Critias ou l’Atlantide ; genre politique (Texte 36)

Un récit qui se termine sur une fin abrupte (Première version)

Critias est un dialogue qui a été rédigé immédiatement après le livre Timée. Il en est la suite. Nous aurons donc l’occasion éventuellement de les mettre en relation l’un avec l’autre. Ce dialogue introduit quatre personnages, à savoir, dans l’ordre : Timée, Critias, Socrate et Hermocrate. Il compte seulement cinq répliques et se termine abruptement comme suit : « Et, les ayant rassemblés, il dit… ».

Critias (un premier résumé sommaire)

Il s’agit à proprement parler d’un dialogue inachevé qui porte sur le mythe[1] de cette île complètement engloutie (« enfoncée » [108e]) du nom d’Atlantide, dont on se demande encore aujourd’hui si elle a réellement existé (Vidal-Naquet, 2005, p. 343). Dialogue ou quasi monologue ? La question se pose, puisque l’entièreté du texte repose sur une intervention longue et ininterrompue de Critias qui reprend à son compte le récit historique (ou « mytho historique »), transmis par la tradition orale depuis plus de 9000 ans[2] (108e), de la guerre de jadis entre l’Athènes ancienne et l’Île Atlantide.

Face à ce texte, la lectrice et le lecteur peuvent légitimement se demander : comment Platon a-t-il pu documenter cette société disparue et dont le territoire aurait été littéralement submergé en totalité depuis des millénaires ? Il nous est impossible de répondre à cette interrogation en nous basant exclusivement sur le Critias. Pourquoi nous intéressons-nous à cet ouvrage alors ? Uniquement pour la raison suivante : son volet politico-philosophique. Critias a été écrit immédiatement après Timée, dont l’apport de celui-ci est nécessaire pour mieux interpréter celui-là. Qui plus est, il vient après La République et précède Le Politique et Les Lois (Brisson, 2020, p. 336). Il s’agit d’un ouvrage de la troisième période durant laquelle Platon précise sa pensée politique au niveau du régime politique idéal à mettre en place dans une communauté humaine.

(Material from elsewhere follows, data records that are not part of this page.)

-- ==== Sys2Proof/Laws/PerInstr.lean ====
section
/-! SUPPORT. Per operation: the descriptor at the head of its words has the operation's fields, a zero `Z`, and is
that of a host transaction exactly when the operation is one (30_encoding.md R100, R102). -/

namespace Sys2Proof.Laws

/-- The descriptor of an operation reads as it was written. -/
def Descriptor.Statement (i : Instr) : Prop :=
  ∃ d ps, encode i = d :: ps ∧ descUnit d = i.unitOp.1 ∧ descOp d = i.unitOp.2 ∧ descZ d = 0 ∧
    isHostDescriptor d = i.isHostTransaction

/-- The statement from the operation's `UNIT` and `OP`, checked on the numbers alone. -/
theorem Descriptor.fromFields {i : Instr} (u o : Nat) (b : Bool) (hi : i.unitOp = (u, o))
    (hb : i.isHostTransaction = b)
    (h : descUnit (descOf u o) = u ∧ descOp (descOf u o) = o ∧ descZ (descOf u o) = 0 ∧
      isHostDescriptor (descOf u o) = b) : Descriptor.Statement i := by
  refine ⟨descOf u o, i.payload, by rw [encode, Instr.descriptor, hi], ?_, ?_, h.2.2.1, by rw [hb]; exact h.2.2.2⟩ <;> rw [hi]
  · exact h.1
  · exact h.2.1

theorem Descriptor.regRead (a : Half) : Descriptor.Statement (.regRead a) :=
  Descriptor.fromFields _ _ true rfl rfl (by decide)
theorem Descriptor.regWrite (a : Half) (v : Word) : Descriptor.Statement (.regWrite a v) :=
  Descriptor.fromFields _ _ true rfl rfl (by decide)
theorem Descriptor.srcPush (x : Cplx) : Descriptor.Statement (.srcPush x) :=
  Descriptor.fromFields _ _ true rfl rfl (by decide)
theorem Descriptor.framePop : Descriptor.Statement .framePop :=
  Descriptor.fromFields _ _ true rfl rfl (by decide)
theorem Descriptor.softPop : Descriptor.Statement .softPop :=
  Descriptor.fromFields _ _ true rfl rfl (by decide)
theorem Descriptor.commitAll : Descriptor.Statement .commitAll :=
  Descriptor.fromFields _ _ false rfl rfl (by decide)
theorem Descriptor.sresetAll : Descriptor.Statement .sresetAll :=
  Descriptor.fromFields _ _ false rfl rfl (by decide)
theorem Descriptor.stop : Descriptor.Statement .stop :=
  Descriptor.fromFields _ _ false rfl rfl (by decide)
theorem Descriptor.abort : Descriptor.Statement .abort :=
  Descriptor.fromFields _ _ false rfl rfl (by decide)
theorem Descriptor.agcStep : Descriptor.Statement .agcStep :=
  Descriptor.fromFields _ _ false rfl rfl (by decide)
theorem Descriptor.costasStep : Descriptor.Statement .costasStep :=
  Descriptor.fromFields _ _ false rfl rfl (by decide)
theorem Descriptor.pllAdvance (e : F32) : Descriptor.Statement (.pllAdvance e) :=
  Descriptor.fromFields _ _ false rfl rfl (by decide)
theorem Descriptor.rrcStep : Descriptor.Statement .rrcStep :=
  Descriptor.fromFields _ _ false rfl rfl (by decide)
theorem Descriptor.mmStep : Descriptor.Statement .mmStep :=
  Descriptor.fromFields _ _ false rfl rfl (by decide)
theorem Descriptor.snrUpdate (x : Cplx) : Descriptor.Statement (.snrUpdate x) :=
  Descriptor.fromFields _ _ false rfl rfl (by decide)
theorem Descriptor.slice : Descriptor.Statement .slice :=
  Descriptor.fromFields _ _ false rfl rfl (by decide)
theorem Descriptor.repackBit : Descriptor.Statement .repackBit :=
  Descriptor.fromFields _ _ false rfl rfl (by decide)
theorem Descriptor.deframeByte : Descriptor.Statement .deframeByte :=
  Descriptor.fromFields _ _ false rfl rfl (by decide)
theorem Descriptor.deframeBit (x : Bool) : Descriptor.Statement (.deframeBit x) :=
  Descriptor.fromFields _ _ false rfl rfl (by decide)
theorem Descriptor.commitAgc : Descriptor.Statement .commitAgc :=
  Descriptor.fromFields _ _ false rfl rfl (by decide)
theorem Descriptor.commitCostas : Descriptor.Statement .commitCostas :=
  Descriptor.fromFields _ _ false rfl rfl (by decide)
theorem Descriptor.commitPll : Descriptor.Statement .commitPll :=
  Descriptor.fromFields _ _ false rfl rfl (by decide)
theorem Descriptor.commitRrc : Descriptor.Statement .commitRrc :=
  Descriptor.fromFields _ _ false rfl rfl (by decide)
theorem Descriptor.commitMm : Descriptor.Statement .commitMm :=
  Descriptor.fromFields _ _ false rfl rfl (by decide)
theorem Descriptor.commitSnr : Descriptor.Statement .commitSnr :=
  Descriptor.fromFields _ _ false rfl rfl (by decide)
theorem Descriptor.commitSlicer : Descriptor.Statement .commitSlicer :=
  Descriptor.fromFields _ _ false rfl rfl (by decide)
theorem Descriptor.commitRepacker : Descriptor.Statement .commitRepacker :=
  Descriptor.fromFields _ _ false rfl rfl (by decide)
theorem Descriptor.commitDeframer : Descriptor.Statement .commitDeframer :=
  Descriptor.fromFields _ _ false rfl rfl (by decide)
theorem Descriptor.sresetAgc : Descriptor.Statement .sresetAgc :=
  Descriptor.fromFields _ _ false rfl rfl (by decide)
theorem Descriptor.sresetCostas : Descriptor.Statement .sresetCostas :=
  Descriptor.fromFields _ _ false rfl rfl (by decide)
theorem Descriptor.sresetPll : Descriptor.Statement .sresetPll :=
  Descriptor.fromFields _ _ false rfl rfl (by decide)
theorem Descriptor.sresetRrc : Descriptor.Statement .sresetRrc :=
  Descriptor.fromFields _ _ false rfl rfl (by decide)
theorem Descriptor.sresetMm : Descriptor.Statement .sresetMm :=
  Descriptor.fromFields _ _ false rfl rfl (by decide)
theorem Descriptor.sresetSnr : Descriptor.Statement .sresetSnr :=
  Descriptor.fromFields _ _ false rfl rfl (by decide)
theorem Descriptor.sresetSlicer : Descriptor.Statement .sresetSlicer :=
  Descriptor.fromFields _ _ false rfl rfl (by decide)
theorem Descriptor.sresetRepacker : Descriptor.Statement .sresetRepacker :=
  Descriptor.fromFields _ _ false rfl rfl (by decide)
theorem Descriptor.sresetDeframer : Descriptor.Statement .sresetDeframer :=
  Descriptor.fromFields _ _ false rfl rfl (by decide)
theorem Descriptor.eosPropagateAgc : Descriptor.Statement .eosPropagateAgc :=
  Descriptor.fromFields _ _ false rfl rfl (by decide)
theorem Descriptor.eosPropagateCostas : Descriptor.Statement .eosPropagateCostas :=
  Descriptor.fromFields _ _ false rfl rfl (by decide)
theorem Descriptor.eosPropagateRrc : Descriptor.Statement .eosPropagateRrc :=
  Descriptor.fromFields _ _ false rfl rfl (by decide)
theorem Descriptor.eosPropagateMm : Descriptor.Statement .eosPropagateMm :=
  Descriptor.fromFields _ _ false rfl rfl (by decide)
theorem Descriptor.eosPropagateSlicer : Descriptor.Statement .eosPropagateSlicer :=
  Descriptor.fromFields _ _ false rfl rfl (by decide)
theorem Descriptor.eosPropagateRepacker : Descriptor.Statement .eosPropagateRepacker :=
  Descriptor.fromFields _ _ false rfl rfl (by decide)
theorem Descriptor.eosPropagateDeframer : Descriptor.Statement .eosPropagateDeframer :=
  Descriptor.fromFields _ _ false rfl rfl (by decide)

end Sys2Proof.Laws
end

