theorem Fp.addFinite_rounded (a b : F32) :
    Rounded (Machine.realValue a + Machine.realValue b) (Fp.addFinite a b) := by
  have ha := Fp.scaled_value a (q := Min.min (Fp.expo a) (Fp.expo b)) (min_le_left _ _)
  have hb := Fp.scaled_value b (q := Min.min (Fp.expo a) (Fp.expo b)) (min_le_right _ _)
  rw [← ha, ← hb, ← add_mul]
  unfold Fp.addFinite
  dsimp only
  generalize Min.min (Fp.expo a) (Fp.expo b) = q
  have h := Fp.roundPack_int (Fp.scaled a q + Fp.scaled b q) q
  rw [Int.cast_add] at h
  generalize Fp.scaled a q = x at h ⊢
  generalize Fp.scaled b q = y at h ⊢
  by_cases z : x + y = 0
  · rw [if_pos z, ← Int.cast_add, z, Int.cast_zero, zero_mul]; exact Fp.zeroOf_rounded _
  · rw [if_neg z]; exact h

/-- A sum of finite values is the exact sum rounded. -/
theorem Fp.add_rounded {a b : F32} (ha : Fp.finite a = true) (hb : Fp.finite b = true) :
    Rounded (Machine.realValue a + Machine.realValue b) (Fp.add a b) := by
  simp only [Fp.add, Fp.addWith, Fp.isNaN_of_finite ha, Fp.isNaN_of_finite hb, Fp.isInf_of_finite ha,
    Fp.isInf_of_finite hb, Bool.or_self, Bool.false_eq_true, if_false]
  exact Fp.addFinite_rounded a b

/-- A difference of finite values is the exact difference rounded. -/
theorem Fp.sub_rounded {a b : F32} (ha : Fp.finite a = true) (hb : Fp.finite b = true) :
    Rounded (Machine.realValue a - Machine.realValue b) (Fp.sub a b) := by
  have hn : Fp.finite (Fp.neg b) = true := by rw [Fp.finite_neg, hb]
  simp only [Fp.sub, Fp.addWith, Fp.isNaN_of_finite ha, Fp.isNaN_of_finite hn, Fp.isInf_of_finite ha,
    Fp.isInf_of_finite hn, Bool.or_self, Bool.false_eq_true, if_false]
  rw [sub_eq_add_neg, ← Fp.realValue_neg]
  exact Fp.addFinite_rounded a (Fp.neg b)

/-- A product of finite values is the exact product rounded. -/
theorem Fp.mul_rounded {a b : F32} (ha : Fp.finite a = true) (hb : Fp.finite b = true) :
    Rounded (Machine.realValue a * Machine.realValue b) (Fp.mul a b) := by
  simp only [Fp.mul, Fp.isNaN_of_finite ha, Fp.isNaN_of_finite hb, Fp.isInf_of_finite ha, Fp.isInf_of_finite hb,
    Bool.or_self, Bool.false_eq_true, if_false]
  have h := Fp.roundPack_rounded (Fp.sign a != Fp.sign b) (Fp.sig a * Fp.sig b) (Fp.expo a + Fp.expo b)
  have e : Machine.realValue a * Machine.realValue b = signFactor (Fp.sign a != Fp.sign b) *
      (((Fp.sig a * Fp.sig b : ℕ) : ℚ) * 2 ^ (Fp.expo a + Fp.expo b)) := by
    rw [Fp.realValue_eq, Fp.realValue_eq, zpow_add₀ (by norm_num)]
    cases Fp.sign a <;> cases Fp.sign b <;> simp [signFactor] <;> ring
  rw [e]; exact h

/-- An integer as a binary32 value is the integer rounded. -/
theorem Fp.ofInt_rounded (n : ℤ) : Rounded n (Fp.ofInt n) := by
  simpa [Fp.ofInt] using Fp.roundPack_int n 0

/-! ### Quotients: a sticky bit stands for the part left out -/

/-- With enough bits, a value strictly between an odd number's neighbours rounds as the odd number. -/
theorem Fp.packed_sticky {m : ℕ} (hm : 2 ^ 26 ≤ m) (hodd : m % 2 = 1) (q : ℤ) {x : ℚ}
    (h1 : (m : ℚ) - 1 < x) (h2 : x < m + 1) : RoundsTo (x * 2 ^ q) (Fp.packed m q) := by
  obtain ⟨e, n, hp, hr, hu, hl⟩ := Fp.packed_roundsTo (m := m) (by omega) q
  have hmq : (2 : ℚ) ^ 26 ≤ m := by exact_mod_cast hm
  have scale : ∀ y : ℚ, y * 2 ^ q / 2 ^ ((e : ℤ) - 149) = y / 2 ^ ((e : ℤ) - 149 - q) := by
    intro y
    rw [zpow_sub₀ (by norm_num : (2 : ℚ) ≠ 0) ((e : ℤ) - 149) q]; field_simp
  rw [scale] at hr hu hl
  have hd : 3 ≤ (e : ℤ) - 149 - q := by
    by_contra c
    have : (2 : ℚ) ^ ((e : ℤ) - 149 - q) ≤ 2 ^ (2 : ℤ) := zpow_le_zpow_right₀ (by norm_num) (by omega)
    rw [div_lt_iff₀ (by positivity)] at hu
    have h4 : (2 : ℚ) ^ (2 : ℤ) = 4 := by norm_num
    rw [h4] at this
    linarith
  obtain ⟨d, hd'⟩ : ∃ d : ℕ, (e : ℤ) - 149 - q = ((d + 2 : ℕ) : ℤ) := ⟨((e : ℤ) - 149 - q - 2).toNat, by omega⟩
  rw [hd', zpow_natCast] at hr hu hl
  have hw : (2 : ℚ) ^ (d + 2) = 4 * (2 ^ d : ℕ) := by push_cast; ring
  have hw0 : (0 : ℚ) < 4 * (2 ^ d : ℕ) := by positivity
  rw [hw] at hr hu hl
  generalize 2 ^ d = w at *
  have b1 : (2 * (n : ℤ) - 1) * (2 * w) ≤ m := by
    have := hr.1
    rw [le_div_iff₀ hw0] at this
    have : (2 * (n : ℚ) - 1) * (2 * w) ≤ m := by linarith
    exact_mod_cast this
  have b2 : (m : ℤ) ≤ (2 * n + 1) * (2 * w) := by
    have := hr.2.1
    rw [div_le_iff₀ hw0] at this
    have : (m : ℚ) ≤ (2 * n + 1) * (2 * w) := by linarith
    exact_mod_cast this
  have c1 : (2 * (n : ℤ) - 1) * (2 * w) ≤ m - 1 := by
    have : (2 * (n : ℤ) - 1) * (2 * w) = 2 * ((2 * n - 1) * w) := by ring
    omega
  have c2 : (m : ℤ) + 1 ≤ (2 * n + 1) * (2 * w) := by
    have : (2 * (n : ℤ) + 1) * (2 * w) = 2 * ((2 * n + 1) * w) := by ring
    omega
  have c1q : (2 * (n : ℚ) - 1) * (2 * w) ≤ m - 1 := by exact_mod_cast c1
  have c2q : (m : ℚ) + 1 ≤ (2 * n + 1) * (2 * w) := by exact_mod_cast c2
  have g1 : (n : ℚ) - 1 / 2 < x / (4 * w) := by rw [lt_div_iff₀ hw0]; linarith
  have g2 : x / (4 * w) < (n : ℚ) + 1 / 2 := by rw [div_lt_iff₀ hw0]; linarith
  refine ⟨e, n, hp, ?_, ?_, ?_⟩
  · rw [scale, hd', zpow_natCast, hw]
    exact ⟨g1.le, g2.le, by rintro (h | h) <;> linarith⟩
  · rw [scale, hd', zpow_natCast, hw, div_lt_iff₀ hw0]
    rw [div_lt_iff₀ hw0] at hu
    have : (m : ℤ) < 2 ^ 24 * (4 * w) := by exact_mod_cast hu
    have : (m : ℤ) + 1 ≤ 2 ^ 24 * (4 * w) := by omega
    have : (m : ℚ) + 1 ≤ 2 ^ 24 * (4 * w) := by exact_mod_cast this
    linarith
  · rcases hl with z | z
    · exact .inl z
    · right
      rw [scale, hd', zpow_natCast, hw, le_div_iff₀ hw0]
      rw [le_div_iff₀ hw0] at z
      have : (2 : ℤ) ^ 23 * (4 * w) ≤ m := by exact_mod_cast z
      have : (2 : ℤ) ^ 23 * (4 * w) ≤ m - 1 := by omega
      have : (2 : ℚ) ^ 23 * (4 * w) ≤ m - 1 := by exact_mod_cast this
      linarith
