-- ==== Sys2Proof/Tests/Slice0.lean ====
section
/-! SUPPORT. The model's own tests: one step each, their expected values from 95_test_vectors.md and the tables of the
section files; and, for every statement with hypotheses, a state and operands that meet them. -/

namespace Sys2Proof.Machine.Tests

set_option Elab.async false

open Sys2Proof Sys2Proof.Machine

/-! ### Helpers -/

/-- The outcome is a next state. -/
def isNext (o : Host.Outcome State Fault Refusal) : Bool :=
  match o with
  | .next _ => true
  | _ => false

/-- A property of the next state of an outcome. -/
def after (o : Host.Outcome State Fault Refusal) (p : State → Bool) : Bool :=
  match o with
  | .next t => p t
  | _ => false

theorem next_of_isNext {o : Host.Outcome State Fault Refusal} (h : isNext o = true) : ∃ t, o = .next t := by
  cases o with
  | next t => exact ⟨t, rfl⟩
  | fault _ => cases h
  | refused _ => cases h

/-- The decoder reads the words as one operation with nothing left. -/
def reads (ws : List Half) (i : Instr) : Bool := (decode ws).toOption == some (i, [])

/-- Valid status. -/
def ok : UnitStatus := ⟨true, false, 0⟩

/-- A queue of some items, open. -/
def q {α : Type} (xs : List α) : Queue α := ⟨xs, false⟩

/-- The reset configuration committed. -/
def ready : State := commitEvery State.reset

/-- The same with an item in every queue, and `AGC`'s turn next. -/
def loaded : State :=
  { ready with
    qSrc := q [⟨0x3F000000, 0⟩], qAgc := q [⟨0x3F000000, 0x3E800000⟩], qCar := q [⟨0x3F800000, 0xBF800000⟩],
    qMf := q [⟨0x3F800000, 0⟩], qSym := q [⟨0x3F333333, 0xBE4CCCCD⟩], qBit := q [true], qSoft := q [16],
    qByte := q [0x1A], qFrame := q [⟨.syncing, [0x1D]⟩], schedule := [.agent .agc] }

/-! ### Well-formedness -/

/-- The one check there is: the symbol of `SNR_UPDATE` is finite (R272). A NaN and an infinity are refused. -/
theorem test_wellFormed_refuses_nonfinite_symbol :
    (Instr.snrUpdate ⟨0x7FC00000, 0⟩).wellFormed = false ∧ (Instr.snrUpdate ⟨0, 0xFF800000⟩).wellFormed = false ∧
    (Instr.snrUpdate ⟨0x7F7FFFFF, 0x80000000⟩).wellFormed = true := by decide

/-- An issued `SNR_UPDATE` runs on a NaN symbol too, and an issued host transaction is performed. -/
theorem test_issue_runs :
    after (step { State.reset with schedule := [.issue [0x6100, 0, 0x7FC0, 0, 0]] }) (fun t => t.turns == 1) ∧
    after (step { State.reset with schedule := [.issue [0x0100, 0x1008]] }) (fun t =>
      t.responses == [.okData 0x3F800000] && t.history == [0x0100]) := by decide +kernel
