-- ==== Sys2Proof/Laws/PerInstr.lean ====
section
/-! SUPPORT. Laws that hold of every command, one lemma per constructor: the fields of its command word are those
of its opcode-table row and of its shape. -/

namespace Sys2Proof.Laws

/-- The four fields of `encode i` (30_encoding.md R60, R62, R63, R65). -/
def EncodeFields.Statement (i : Instr) : Prop :=
  opcField (encode i) = opcodeOf i ∧ ekField (encode i) = encodeKind i.shape.kind ∧
    lwField (encode i) = encodeLanes i.shape.lanes ∧ rsvField (encode i) = 0#6

/-- The law for any command; the lemmas per constructor are its cases. -/
theorem encodeFields_of (i : Instr) : EncodeFields.Statement i :=
  ⟨opcField_append .., ekField_append .., lwField_append .., rsvField_append ..⟩

theorem EncodeFields.upper (sh : Shape) : EncodeFields.Statement (.upper sh) := encodeFields_of _
theorem EncodeFields.widen (sh : Shape) : EncodeFields.Statement (.widen sh) := encodeFields_of _
theorem EncodeFields.narrow (sh : Shape) : EncodeFields.Statement (.narrow sh) := encodeFields_of _
theorem EncodeFields.pack (sh : Shape) : EncodeFields.Statement (.pack sh) := encodeFields_of _
theorem EncodeFields.neg (sh : Shape) : EncodeFields.Statement (.neg sh) := encodeFields_of _
theorem EncodeFields.abs (sh : Shape) : EncodeFields.Statement (.abs sh) := encodeFields_of _
theorem EncodeFields.norm (sh : Shape) : EncodeFields.Statement (.norm sh) := encodeFields_of _
theorem EncodeFields.scale (sh : Shape) : EncodeFields.Statement (.scale sh) := encodeFields_of _
theorem EncodeFields.isinf (sh : Shape) : EncodeFields.Statement (.isinf sh) := encodeFields_of _
theorem EncodeFields.isnan (sh : Shape) : EncodeFields.Statement (.isnan sh) := encodeFields_of _
theorem EncodeFields.isnfin (sh : Shape) : EncodeFields.Statement (.isnfin sh) := encodeFields_of _
theorem EncodeFields.addSS (sh : Shape) : EncodeFields.Statement (.addSS sh) := encodeFields_of _
theorem EncodeFields.addDS (sh : Shape) : EncodeFields.Statement (.addDS sh) := encodeFields_of _
theorem EncodeFields.addSD (sh : Shape) : EncodeFields.Statement (.addSD sh) := encodeFields_of _
theorem EncodeFields.addDD (sh : Shape) : EncodeFields.Statement (.addDD sh) := encodeFields_of _
theorem EncodeFields.subDS (sh : Shape) : EncodeFields.Statement (.subDS sh) := encodeFields_of _
theorem EncodeFields.subDD (sh : Shape) : EncodeFields.Statement (.subDD sh) := encodeFields_of _
theorem EncodeFields.addcSS (sh : Shape) : EncodeFields.Statement (.addcSS sh) := encodeFields_of _
theorem EncodeFields.addcDS (sh : Shape) : EncodeFields.Statement (.addcDS sh) := encodeFields_of _
theorem EncodeFields.addcSD (sh : Shape) : EncodeFields.Statement (.addcSD sh) := encodeFields_of _
theorem EncodeFields.addcDD (sh : Shape) : EncodeFields.Statement (.addcDD sh) := encodeFields_of _
theorem EncodeFields.subcDS (sh : Shape) : EncodeFields.Statement (.subcDS sh) := encodeFields_of _
theorem EncodeFields.subcDD (sh : Shape) : EncodeFields.Statement (.subcDD sh) := encodeFields_of _
theorem EncodeFields.mulSS (sh : Shape) : EncodeFields.Statement (.mulSS sh) := encodeFields_of _
theorem EncodeFields.mulDS (sh : Shape) : EncodeFields.Statement (.mulDS sh) := encodeFields_of _
theorem EncodeFields.mulDD (sh : Shape) : EncodeFields.Statement (.mulDD sh) := encodeFields_of _
theorem EncodeFields.mulfDD (sh : Shape) : EncodeFields.Statement (.mulfDD sh) := encodeFields_of _
theorem EncodeFields.squD (sh : Shape) : EncodeFields.Statement (.squD sh) := encodeFields_of _
theorem EncodeFields.squfD (sh : Shape) : EncodeFields.Statement (.squfD sh) := encodeFields_of _
theorem EncodeFields.recipS (sh : Shape) : EncodeFields.Statement (.recipS sh) := encodeFields_of _
theorem EncodeFields.recipD (sh : Shape) : EncodeFields.Statement (.recipD sh) := encodeFields_of _
theorem EncodeFields.divDD (sh : Shape) : EncodeFields.Statement (.divDD sh) := encodeFields_of _
theorem EncodeFields.sqrtD (sh : Shape) : EncodeFields.Statement (.sqrtD sh) := encodeFields_of _

end Sys2Proof.Laws
end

Le livre Critias se divise en trois parties : une introduction (106a-109a) ; une première partie sur Athènes (109a-113b) comptant deux sous-parties (population et territoire) et une deuxième et dernière partie sur Atlantide (112e-121e) comportant trois sous-parties (population, territoire et organisation politique). C’est dans la dernière sous-partie de la section concernant Atlantide (119b-121c) que Platon traite de l’organisation politique de l’Île mythique.

Critias fait donc une longue description des deux puissances qui s’apprêtent à s’affronter. Il est question de leur territoire, de leur population, de leurs ressources, de la division hiérarchique de la société (les classes sociales en présence), de la forme du gouvernement en place, de leur organisation militaire, de la vertu des Athéniens et de la force brutale des Atlantes. Il s’agit en quelque sorte de descriptifs qui rappellent bien les monographies plus actuelles sur des territoires précis, voire même les atlas encyclopédiques qui relatent leur composition topographique, économique, politique, culturelle et historique. Une analogie apparaît ici avec le dieu Atlas, qui a obtenu de son père Poséidon le droit de gouverner l’Atlantide ; ce qui fait donc des Atlantes les descendant.e.s de ce dieu. Or, le récit s’arrête au moment où cette civilisation, devenue dépravée (121b), s’apprête à connaître son châtiment divin (121c).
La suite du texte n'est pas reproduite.